Dr. Liu Xiaoye, a young scholar and associate professor at the College of Animal Science and Technology, Beijing University of Agriculture, recently co-first authored a research paper titled "Tissue geometry spatiotemporally drives bacterial infections" in Cell. This paper, through an interdisciplinary innovative design, reveals a novel mode of pathogen-host interaction dominated by "organizational cell monolayer geometric structural characteristics – mechanotransduction – infection recognition." It proposes an antibacterial strategy and approach with the Piezo1-mediated mechanotransduction pathway as a potential target, laying the foundation for the development of host-directed antimicrobial therapies against multidrug-resistant organisms (MDRO), and holding significant potential for clinical application. Liu Xiaoye has been involved in this research for nearly seven years. Speaking about the groundbreaking scientific achievement, she said, "in the labyrinth of scientific research, interdisciplinary collaboration is like having a guiding light - it doesn't directly provide the answer, but can always illuminate unexpected paths."

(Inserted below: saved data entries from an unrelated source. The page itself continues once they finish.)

-- ==== Sys2Proof/Laws/State.lean ====
section
/-! SUPPORT. What each named update of the state leaves alone, field by field, and that the updates of registers, tables
and memories keep the canonical form. -/
namespace Sys2Proof.Machine.State

/-! ## wr -/

theorem regsField_pending (s : State) (m : Store W32) : (State.pending { s with regs := m }) = s.pending := rfl
@[simp] theorem wr_pending (s : State) (p off v : Nat) : (s.wr p off v).pending = s.pending := regsField_pending s _
theorem regsField_tables (s : State) (m : Store W32) : (State.tables { s with regs := m }) = s.tables := rfl
@[simp] theorem wr_tables (s : State) (p off v : Nat) : (s.wr p off v).tables = s.tables := regsField_tables s _
theorem regsField_host (s : State) (m : Store W32) : (State.host { s with regs := m }) = s.host := rfl
@[simp] theorem wr_host (s : State) (p off v : Nat) : (s.wr p off v).host = s.host := regsField_host s _
theorem regsField_hbm (s : State) (m : Store W32) : (State.hbm { s with regs := m }) = s.hbm := rfl
@[simp] theorem wr_hbm (s : State) (p off v : Nat) : (s.wr p off v).hbm = s.hbm := regsField_hbm s _
theorem regsField_posted (s : State) (m : Store W32) : (State.posted { s with regs := m }) = s.posted := rfl
@[simp] theorem wr_posted (s : State) (p off v : Nat) : (s.wr p off v).posted = s.posted := regsField_posted s _
theorem regsField_windows (s : State) (m : Store W32) : (State.windows { s with regs := m }) = s.windows := rfl
@[simp] theorem wr_windows (s : State) (p off v : Nat) : (s.wr p off v).windows = s.windows := regsField_windows s _
theorem regsField_sq (s : State) (m : Store W32) : (State.sq { s with regs := m }) = s.sq := rfl
@[simp] theorem wr_sq (s : State) (p off v : Nat) : (s.wr p off v).sq = s.sq := regsField_sq s _
theorem regsField_cq (s : State) (m : Store W32) : (State.cq { s with regs := m }) = s.cq := rfl
@[simp] theorem wr_cq (s : State) (p off v : Nat) : (s.wr p off v).cq = s.cq := regsField_cq s _
theorem regsField_arb (s : State) (m : Store W32) : (State.arb { s with regs := m }) = s.arb := rfl
@[simp] theorem wr_arb (s : State) (p off v : Nat) : (s.wr p off v).arb = s.arb := regsField_arb s _
theorem regsField_hif (s : State) (m : Store W32) : (State.hif { s with regs := m }) = s.hif := rfl
@[simp] theorem wr_hif (s : State) (p off v : Nat) : (s.wr p off v).hif = s.hif := regsField_hif s _
theorem regsField_black (s : State) (m : Store W32) : (State.black { s with regs := m }) = s.black := rfl
@[simp] theorem wr_black (s : State) (p off v : Nat) : (s.wr p off v).black = s.black := regsField_black s _
theorem regsField_tim (s : State) (m : Store W32) : (State.tim { s with regs := m }) = s.tim := rfl
@[simp] theorem wr_tim (s : State) (p off v : Nat) : (s.wr p off v).tim = s.tim := regsField_tim s _
theorem regsField_flt (s : State) (m : Store W32) : (State.flt { s with regs := m }) = s.flt := rfl
@[simp] theorem wr_flt (s : State) (p off v : Nat) : (s.wr p off v).flt = s.flt := regsField_flt s _
theorem regsField_lmpActive (s : State) (m : Store W32) : (State.lmpActive { s with regs := m }) = s.lmpActive := rfl
@[simp] theorem wr_lmpActive (s : State) (p off v : Nat) : (s.wr p off v).lmpActive = s.lmpActive := regsField_lmpActive s _
theorem regsField_yrx (s : State) (m : Store W32) : (State.yrx { s with regs := m }) = s.yrx := rfl
@[simp] theorem wr_yrx (s : State) (p off v : Nat) : (s.wr p off v).yrx = s.yrx := regsField_yrx s _
theorem regsField_flumes (s : State) (m : Store W32) : (State.flumes { s with regs := m }) = s.flumes := rfl
@[simp] theorem wr_flumes (s : State) (p off v : Nat) : (s.wr p off v).flumes = s.flumes := regsField_flumes s _
theorem regsField_ctxs (s : State) (m : Store W32) : (State.ctxs { s with regs := m }) = s.ctxs := rfl
@[simp] theorem wr_ctxs (s : State) (p off v : Nat) : (s.wr p off v).ctxs = s.ctxs := regsField_ctxs s _
theorem regsField_holds (s : State) (m : Store W32) : (State.holds { s with regs := m }) = s.holds := rfl
@[simp] theorem wr_holds (s : State) (p off v : Nat) : (s.wr p off v).holds = s.holds := regsField_holds s _
theorem regsField_slotIdx (s : State) (m : Store W32) : (State.slotIdx { s with regs := m }) = s.slotIdx := rfl
@[simp] theorem wr_slotIdx (s : State) (p off v : Nat) : (s.wr p off v).slotIdx = s.slotIdx := regsField_slotIdx s _
theorem regsField_lateRecent (s : State) (m : Store W32) : (State.lateRecent { s with regs := m }) = s.lateRecent := rfl
@[simp] theorem wr_lateRecent (s : State) (p off v : Nat) : (s.wr p off v).lateRecent = s.lateRecent := regsField_lateRecent s _
theorem regsField_lnd (s : State) (m : Store W32) : (State.lnd { s with regs := m }) = s.lnd := rfl
@[simp] theorem wr_lnd (s : State) (p off v : Nat) : (s.wr p off v).lnd = s.lnd := regsField_lnd s _
theorem regsField_shares (s : State) (m : Store W32) : (State.shares { s with regs := m }) = s.shares := rfl
@[simp] theorem wr_shares (s : State) (p off v : Nat) : (s.wr p off v).shares = s.shares := regsField_shares s _
theorem regsField_lmp (s : State) (m : Store W32) : (State.lmp { s with regs := m }) = s.lmp := rfl
@[simp] theorem wr_lmp (s : State) (p off v : Nat) : (s.wr p off v).lmp = s.lmp := regsField_lmp s _
theorem regsField_tly (s : State) (m : Store W32) : (State.tly { s with regs := m }) = s.tly := rfl
@[simp] theorem wr_tly (s : State) (p off v : Nat) : (s.wr p off v).tly = s.tly := regsField_tly s _
theorem regsField_jports (s : State) (m : Store W32) : (State.jports { s with regs := m }) = s.jports := rfl
@[simp] theorem wr_jports (s : State) (p off v : Nat) : (s.wr p off v).jports = s.jports := regsField_jports s _
theorem regsField_tilesOf (s : State) (m : Store W32) : (State.tilesOf { s with regs := m }) = s.tilesOf := rfl
@[simp] theorem wr_tilesOf (s : State) (p off v : Nat) : (s.wr p off v).tilesOf = s.tilesOf := regsField_tilesOf s _
theorem regsField_subs (s : State) (m : Store W32) : (State.subs { s with regs := m }) = s.subs := rfl
@[simp] theorem wr_subs (s : State) (p off v : Nat) : (s.wr p off v).subs = s.subs := regsField_subs s _
theorem regsField_posts (s : State) (m : Store W32) : (State.posts { s with regs := m }) = s.posts := rfl
@[simp] theorem wr_posts (s : State) (p off v : Nat) : (s.wr p off v).posts = s.posts := regsField_posts s _
theorem regsField_seqs (s : State) (m : Store W32) : (State.seqs { s with regs := m }) = s.seqs := rfl
@[simp] theorem wr_seqs (s : State) (p off v : Nat) : (s.wr p off v).seqs = s.seqs := regsField_seqs s _
theorem regsField_eicSat (s : State) (m : Store W32) : (State.eicSat { s with regs := m }) = s.eicSat := rfl
@[simp] theorem wr_eicSat (s : State) (p off v : Nat) : (s.wr p off v).eicSat = s.eicSat := regsField_eicSat s _
theorem regsField_cleared (s : State) (m : Store W32) : (State.cleared { s with regs := m }) = s.cleared := rfl
@[simp] theorem wr_cleared (s : State) (p off v : Nat) : (s.wr p off v).cleared = s.cleared := regsField_cleared s _
theorem regsField_mgmt (s : State) (m : Store W32) : (State.mgmt { s with regs := m }) = s.mgmt := rfl
@[simp] theorem wr_mgmt (s : State) (p off v : Nat) : (s.wr p off v).mgmt = s.mgmt := regsField_mgmt s _
theorem regsField_skch (s : State) (m : Store W32) : (State.skch { s with regs := m }) = s.skch := rfl
@[simp] theorem wr_skch (s : State) (p off v : Nat) : (s.wr p off v).skch = s.skch := regsField_skch s _
theorem regsField_yard (s : State) (m : Store W32) : (State.yard { s with regs := m }) = s.yard := rfl
@[simp] theorem wr_yard (s : State) (p off v : Nat) : (s.wr p off v).yard = s.yard := regsField_yard s _
theorem regsField_chk (s : State) (m : Store W32) : (State.chk { s with regs := m }) = s.chk := rfl
@[simp] theorem wr_chk (s : State) (p off v : Nat) : (s.wr p off v).chk = s.chk := regsField_chk s _
theorem regsField_jout (s : State) (m : Store W32) : (State.jout { s with regs := m }) = s.jout := rfl
@[simp] theorem wr_jout (s : State) (p off v : Nat) : (s.wr p off v).jout = s.jout := regsField_jout s _
theorem regsField_mem (s : State) (m : Store W32) : (State.mem { s with regs := m }) = s.mem := rfl
@[simp] theorem wr_mem (s : State) (p off v : Nat) : (s.wr p off v).mem = s.mem := regsField_mem s _
theorem regsField_stand (s : State) (m : Store W32) : (State.stand { s with regs := m }) = s.stand := rfl
@[simp] theorem wr_stand (s : State) (p off v : Nat) : (s.wr p off v).stand = s.stand := regsField_stand s _
theorem regsField_freeCtr (s : State) (m : Store W32) : (State.freeCtr { s with regs := m }) = s.freeCtr := rfl
@[simp] theorem wr_freeCtr (s : State) (p off v : Nat) : (s.wr p off v).freeCtr = s.freeCtr := regsField_freeCtr s _
theorem regsField_out (s : State) (m : Store W32) : (State.out { s with regs := m }) = s.out := rfl
@[simp] theorem wr_out (s : State) (p off v : Nat) : (s.wr p off v).out = s.out := regsField_out s _

/-! ## setFld -/

@[simp] theorem setFld_pending (s : State) (p off lo n v : Nat) : (s.setFld p off lo n v).pending = s.pending := wr_pending s _ _ _
@[simp] theorem setFld_tables (s : State) (p off lo n v : Nat) : (s.setFld p off lo n v).tables = s.tables := wr_tables s _ _ _
@[simp] theorem setFld_host (s : State) (p off lo n v : Nat) : (s.setFld p off lo n v).host = s.host := wr_host s _ _ _
@[simp] theorem setFld_hbm (s : State) (p off lo n v : Nat) : (s.setFld p off lo n v).hbm = s.hbm := wr_hbm s _ _ _
@[simp] theorem setFld_posted (s : State) (p off lo n v : Nat) : (s.setFld p off lo n v).posted = s.posted := wr_posted s _ _ _
@[simp] theorem setFld_windows (s : State) (p off lo n v : Nat) : (s.setFld p off lo n v).windows = s.windows := wr_windows s _ _ _
@[simp] theorem setFld_sq (s : State) (p off lo n v : Nat) : (s.setFld p off lo n v).sq = s.sq := wr_sq s _ _ _
@[simp] theorem setFld_cq (s : State) (p off lo n v : Nat) : (s.setFld p off lo n v).cq = s.cq := wr_cq s _ _ _
@[simp] theorem setFld_arb (s : State) (p off lo n v : Nat) : (s.setFld p off lo n v).arb = s.arb := wr_arb s _ _ _
@[simp] theorem setFld_hif (s : State) (p off lo n v : Nat) : (s.setFld p off lo n v).hif = s.hif := wr_hif s _ _ _
@[simp] theorem setFld_black (s : State) (p off lo n v : Nat) : (s.setFld p off lo n v).black = s.black := wr_black s _ _ _
@[simp] theorem setFld_tim (s : State) (p off lo n v : Nat) : (s.setFld p off lo n v).tim = s.tim := wr_tim s _ _ _
@[simp] theorem setFld_flt (s : State) (p off lo n v : Nat) : (s.setFld p off lo n v).flt = s.flt := wr_flt s _ _ _
@[simp] theorem setFld_lmpActive (s : State) (p off lo n v : Nat) : (s.setFld p off lo n v).lmpActive = s.lmpActive := wr_lmpActive s _ _ _
@[simp] theorem setFld_yrx (s : State) (p off lo n v : Nat) : (s.setFld p off lo n v).yrx = s.yrx := wr_yrx s _ _ _
@[simp] theorem setFld_flumes (s : State) (p off lo n v : Nat) : (s.setFld p off lo n v).flumes = s.flumes := wr_flumes s _ _ _
@[simp] theorem setFld_ctxs (s : State) (p off lo n v : Nat) : (s.setFld p off lo n v).ctxs = s.ctxs := wr_ctxs s _ _ _
@[simp] theorem setFld_holds (s : State) (p off lo n v : Nat) : (s.setFld p off lo n v).holds = s.holds := wr_holds s _ _ _
@[simp] theorem setFld_slotIdx (s : State) (p off lo n v : Nat) : (s.setFld p off lo n v).slotIdx = s.slotIdx := wr_slotIdx s _ _ _
@[simp] theorem setFld_lateRecent (s : State) (p off lo n v : Nat) : (s.setFld p off lo n v).lateRecent = s.lateRecent := wr_lateRecent s _ _ _
@[simp] theorem setFld_lnd (s : State) (p off lo n v : Nat) : (s.setFld p off lo n v).lnd = s.lnd := wr_lnd s _ _ _
@[simp] theorem setFld_shares (s : State) (p off lo n v : Nat) : (s.setFld p off lo n v).shares = s.shares := wr_shares s _ _ _
@[simp] theorem setFld_lmp (s : State) (p off lo n v : Nat) : (s.setFld p off lo n v).lmp = s.lmp := wr_lmp s _ _ _
@[simp] theorem setFld_tly (s : State) (p off lo n v : Nat) : (s.setFld p off lo n v).tly = s.tly := wr_tly s _ _ _
@[simp] theorem setFld_jports (s : State) (p off lo n v : Nat) : (s.setFld p off lo n v).jports = s.jports := wr_jports s _ _ _
@[simp] theorem setFld_tilesOf (s : State) (p off lo n v : Nat) : (s.setFld p off lo n v).tilesOf = s.tilesOf := wr_tilesOf s _ _ _
@[simp] theorem setFld_subs (s : State) (p off lo n v : Nat) : (s.setFld p off lo n v).subs = s.subs := wr_subs s _ _ _
@[simp] theorem setFld_posts (s : State) (p off lo n v : Nat) : (s.setFld p off lo n v).posts = s.posts := wr_posts s _ _ _
@[simp] theorem setFld_seqs (s : State) (p off lo n v : Nat) : (s.setFld p off lo n v).seqs = s.seqs := wr_seqs s _ _ _
@[simp] theorem setFld_eicSat (s : State) (p off lo n v : Nat) : (s.setFld p off lo n v).eicSat = s.eicSat := wr_eicSat s _ _ _
@[simp] theorem setFld_cleared (s : State) (p off lo n v : Nat) : (s.setFld p off lo n v).cleared = s.cleared := wr_cleared s _ _ _
@[simp] theorem setFld_mgmt (s : State) (p off lo n v : Nat) : (s.setFld p off lo n v).mgmt = s.mgmt := wr_mgmt s _ _ _
@[simp] theorem setFld_skch (s : State) (p off lo n v : Nat) : (s.setFld p off lo n v).skch = s.skch := wr_skch s _ _ _
@[simp] theorem setFld_yard (s : State) (p off lo n v : Nat) : (s.setFld p off lo n v).yard = s.yard := wr_yard s _ _ _
@[simp] theorem setFld_chk (s : State) (p off lo n v : Nat) : (s.setFld p off lo n v).chk = s.chk := wr_chk s _ _ _
@[simp] theorem setFld_jout (s : State) (p off lo n v : Nat) : (s.setFld p off lo n v).jout = s.jout := wr_jout s _ _ _
@[simp] theorem setFld_mem (s : State) (p off lo n v : Nat) : (s.setFld p off lo n v).mem = s.mem := wr_mem s _ _ _
@[simp] theorem setFld_stand (s : State) (p off lo n v : Nat) : (s.setFld p off lo n v).stand = s.stand := wr_stand s _ _ _
@[simp] theorem setFld_freeCtr (s : State) (p off lo n v : Nat) : (s.setFld p off lo n v).freeCtr = s.freeCtr := wr_freeCtr s _ _ _
@[simp] theorem setFld_out (s : State) (p off lo n v : Nat) : (s.setFld p off lo n v).out = s.out := wr_out s _ _ _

"It was a fascinating exploration of 'boundaries' when mechanics meets microbiology"
As a young teacher, Liu Xiaoye often tells his students in class, "The most fascinating things in science are often hidden in overlooked details." The interdisciplinary research collaboration with his doctoral supervisor Professor Zhu Kui from China Agricultural University, postdoctoral supervisor Researcher Huang Jianyong from Peking University, and Researcher Huang Shuqiang from Shenzhen Institutes of Advanced Technology, CAS stemmed precisely from such an 'overlooked detail' - the mechanical microenvironment at the edge of tissue cells - unexpectedly opening up a brand-new perspective for understanding bacterial infection.

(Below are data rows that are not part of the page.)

/-- Settles O11: the queue records the job, the entry is written, and nothing after it touches memory or the head. -/
theorem completionEntriesAndMessages : Obligations.CompletionEntriesAndMessages := by
  unfold Obligations.CompletionEntriesAndMessages
  refine ⟨?_, ?_⟩
  · intro r j o s ha hready hfind ho hmay
    simp only
    change ∃ t, act .wqm (·.completeJob r) s = .next t ∧ _
    refine act_next ha fun u hu => ?_
    have rest := State.entryStays_completeJob hfind ho hmay
    rw [← hu] at rest
    have started := State.publish_started s r.q j
    have head := State.publish_qHead s r.q j
    have mems := State.mems_publish s r.q j
    have ready := (State.hostReady_publish s j r.q.isLt).trans hready
    have reg : ∀ a, 0x7000 ≤ a → (s.publish r.q j).rd pWqm (State.sqr a (s.qCq r.q)) = s.rd pWqm (State.sqr a (s.qCq r.q)) :=
      fun a h => State.publish_rd s j (State.qstat_ne_cqr _ r.q.isLt h).symm
    have base : (s.publish r.q j).rd64 pWqm (State.sqr O.WQM_CQ_BASE_LO (s.qCq r.q))
        = s.rd64 pWqm (State.sqr O.WQM_CQ_BASE_LO (s.qCq r.q)) := by
      have hi : State.sqr O.WQM_CQ_BASE_LO (s.qCq r.q) + 4 = State.sqr O.WQM_CQ_BASE_HI (s.qCq r.q) := by
        simp only [State.sqr, O.WQM_CQ_BASE_LO, O.WQM_CQ_BASE_HI]
        omega
      rw [State.rd64, State.rd64, hi, reg _ (by decide), reg _ (by decide)]
    have tail : (s.publish r.q j).cTail (s.qCq r.q) = s.cTail (s.qCq r.q) := State.fld_of_rd _ _ (reg _ (by decide))
    have phase := State.bit_of_rd 29 (reg O.WQM_CQSTAT (by decide))
    rw [phase] at rest
    generalize hh : (State.advanceHead (s.qSize r.q) 65536 (s.qHead r.q) ((j.first, j.count) :: (s.sqOf r.q).finished)).1 = h
      at rest head ⊢
    generalize s.publish r.q j = w at rest started head mems ready base tail
    have write := State.entryStays_writeCqe r.q.isLt (s.qCq r.q) (State.entryWords r.q h
      (b2n (s.bit pWqm (State.sqr O.WQM_CQSTAT (s.qCq r.q)) 29)) j o) (j.urgent || o.status ≠ 0) ready
    obtain ⟨host, hbm, sq, stat⟩ := write.trans rest
    rw [base, tail] at host
    have entry := State.length_entryBytes r.q h (b2n (s.bit pWqm (State.sqr O.WQM_CQSTAT (s.qCq r.q)) 29)) j o
    have bytes := State.entryBytes_entryWords r.q h (b2n (s.bit pWqm (State.sqr O.WQM_CQSTAT (s.qCq r.q)) 29)) j o
    have wHost : w.host = s.host := congrArg (·.1) mems
    have wHbm : w.hbm = s.hbm := congrArg (·.2.1) mems
    rw [State.host_setHost, wHost] at host
    refine ⟨?_, fun x hx => ?_, fun x => ?_, ?_, ?_⟩
    · change sgetList _ u.host _ 16 = _
      rw [host, ← bytes]
      exact sgetList_ssetList_of_length entry
    · change sget _ u.host x = _
      rw [host, sget_ssetList, entry, if_neg (by omega)]
      rfl
    · change sget _ u.hbm x = _
      rw [hbm, State.setHost_hbm, wHbm]
      rfl
    · change (sget _ u.sq r.q.val).started = _
      rw [sq, State.setHost_sq]
      exact started
    · exact (congrArg (bitsOf · 0 16) (stat.trans (State.rd_setHost_wqm w _ _ (State.sqr_lt (by decide) r.q.isLt)))).trans head
  · intro c s ha hready htime hact hien
    simp only
    intro hmask
    change ∃ t, act .wqm (fun s => when ((s.cqOf c).timing && s.cActive c && s.bit pWqm (State.sqr O.WQM_CQCFG c) 30)
      (·.cqMessage c) s) s = .next t ∧ _
    refine act_next ha fun u hu => ?_
    rw [htime, hact, hien] at hu
    have sent := hu.trans (State.sendVector_of_ready (s := s.setCq c {}) hready hmask)
    have effect := State.signals_issueMsix pWqm (s.setCq c {}) (s.fld pWqm (State.sqr O.WQM_CQCFG c) 16 11)
    have out := State.out_issueMsix (s.setCq c {}) (s.fld pWqm (State.sqr O.WQM_CQCFG c) 16 11)
    rw [← sent] at effect out
    refine ⟨?_, out, fun p off ho hs => (effect.reg p off ho hs).trans (State.rd_setCq ..),
      State.memSame_of_mems ((State.mems_of_signals effect).trans (State.mems_setCq s c {}))⟩
    have cq := State.cq_of_signals effect
    change sget _ u.cq c = _
    rw [cq]
    exact State.cqOf_setCq_same s c {}

end Sys2Proof.Machine
end

section
/-! PROOFS. What requests and the channel programs leave of the host link: the lemmas for O12. -/
namespace Sys2Proof.Machine
namespace State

Interdisciplinary collaboration was challenging at the beginning. During Liu Xiaoye's doctoral studies, she published a cover article in Advanced Science, which initially established a model for bacterial-cell infection interactions. Later, she came to the College of Engineering at Peking University to continue her postdoctoral research. Building upon her previous study of the interaction mechanism between bacteria and cells, they began to hypothesize whether biomechanical factors could influence bacterial invasion of cells, and this became the first spark ignited by this interdisciplinary collision.

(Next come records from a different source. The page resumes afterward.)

-- ==== Sys2Proof/Syntax.lean ====
section
/-! DEFINITION. The commands of the block: one constructor for every row of the opcode table, with its operands, and
the types its operands draw on. The comment of a constructor names the rule its row cites. -/
namespace Sys2Proof

/-- The master identities of Table 1-13 (R40); no other value is issued. -/
inductive Master where
  | hostA | hostB | bmc | ridge0 | ridge1 | ridge2 | ridge3 | partner | zoneSeq | debug
  deriving DecidableEq, Repr

/-- The width of a QCS access in bytes (R10). -/
inductive Width where
  | b1 | b2 | b4 | b8
  deriving DecidableEq, Repr

/-- A host port of the device: A is 0, B is 1 (R283). -/
inductive HPort where
  | a | b
  deriving DecidableEq, Repr

/-- A submission queue entry of an I/O command as the device fetches it (R264): CID, opcode, NSID, start LBA, LBAs
(0-based), FUA, Zone Send or Receive Action, Select All. -/
structure SqEntry where
  cid : BitVec 16
  opc : BitVec 8
  nsid : BitVec 32
  slba : BitVec 64
  nlb : BitVec 16
  fua : Bool
  zsa : BitVec 8
  selectAll : Bool
  deriving DecidableEq, Repr

/-- A tether flit: the header fields of Table 3-2 and the valid payload bytes; the rest of the payload is zero. -/
structure Flit where
  ftype : BitVec 4
  chan : BitVec 4
  flags : BitVec 8
  seq : BitVec 16
  tstamp : BitVec 32
  plen : BitVec 8
  cred : BitVec 8
  epoch : BitVec 16
  crc : BitVec 32
  payload : List Byte
  deriving DecidableEq, Repr

/-- A sector that a formatter instruction covers (R366, R150): its head lane, head, track and position, whether it is
written, the class its decode has (R117), and what its tag holds or must hold, from the zone sequencer: KIND, NSID, LBA,
AUX (Table 5-3). -/
structure SecWork where
  lane : BitVec 2
  head : BitVec 4
  track : BitVec 24
  pos : BitVec 16
  write : Bool
  cls : BitVec 2
  kind : BitVec 8
  nsid : BitVec 8
  lba : BitVec 40
  aux : BitVec 32
  deriving DecidableEq, Repr

/-- What the demodulator reads from the samples of one wedge of a head (R157, R158): SAM found in its window, the Gray-coded track
and the wedge number with their parity bits, the amplitudes of the two bursts, and Δt in 1/256 servo cycle. -/
structure WedgeFind where
  sam : Bool
  gray : BitVec 24
  wedge : BitVec 10
  par1 : Bool
  par2 : Bool
  ampA : BitVec 16
  ampB : BitVec 16
  dt : BitVec 24
  deriving DecidableEq, Repr

/-- A memory error that a read finds (R288): whether it lies in SRAM, its address (bank × 2 MiB + offset there), whether it is
uncorrectable, the failing symbol or bit, whether the partner's copy of the line is poisoned too, and the LBA whose data a line
of the write buffer holds. -/
structure MemErr where
  sram : Bool
  addr : BitVec 32
  ue : Bool
  pos : BitVec 8
  mirrorBad : Bool
  nsid : BitVec 8
  lba : BitVec 40
  deriving DecidableEq, Repr

/-- A frame of the mirror stream as the STANDBY receives it (R389, R391): write data with its key and the LBAs of it whose lines have
the poison mark (R289), a descriptor, the ledger
state (VUSED, VMAX, writers), a digest entry (CNTLID, SQID, CID, opcode, NSID, SLBA, NLB, status code type and status code),
its withdrawal, an extent release, and the discard of a key. -/
inductive MirrorFrame where
  | data (key : BitVec 64) (nsid : BitVec 8) (lba : BitVec 40) (data : List Nat) (bad : List (BitVec 16))
  | desc (nsid : BitVec 8) (zone : BitVec 32) (zstate : BitVec 4) (wp mwp wseq rmark : BitVec 64)
  | ledger (vused vmax writers : BitVec 32)
  | digest (cntlid sq cid : BitVec 16) (opc : BitVec 8) (nsid : BitVec 32) (slba : BitVec 64) (nlb : BitVec 16) (sct sc : BitVec 8)
  | withdraw (cntlid sq cid : BitVec 16)
  | release (nsid : BitVec 8) (lba : BitVec 40) (count : BitVec 32)
  | discard (key : BitVec 64)
  deriving DecidableEq, Repr

/-- A relay frame (Table 16-7): HOP, TYPE, IMG_ID, OFFSET, payload, CRC-32C. -/
structure RelayFrame where
  hop : BitVec 6
  kind : BitVec 2
  imgId : BitVec 32
  offset : BitVec 32
  payload : List Byte
  crc : BitVec 32
  deriving DecidableEq, Repr

/-- A running slot of the loop record (R393): engine, slot, MODE, OUT. -/
structure LoopSlot where
  engine : Fin 16
  slot : Fin 64
  mode : BitVec 2
  out : BitVec 32
  deriving DecidableEq, Repr

/-- A sequencer: a formatter's, or a zone sequencer (R364, R365). -/
inductive SeqRef where
  | f (i : Fin 64)
  | z (i : Fin 8)
  deriving DecidableEq, Repr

Through their research, Liu Xiaoye and the team discovered that the extracellular matrix stiffness in the cellular mechanical microenvironment regulates bacterial infection, and this infection occurs precisely in the area of the greatest force. This phenomenon, where the area of the greatest force is at the boundary regardless of whether it's a single cell or a cell monolayer, was a novel finding that preceded the formation of this Cell article.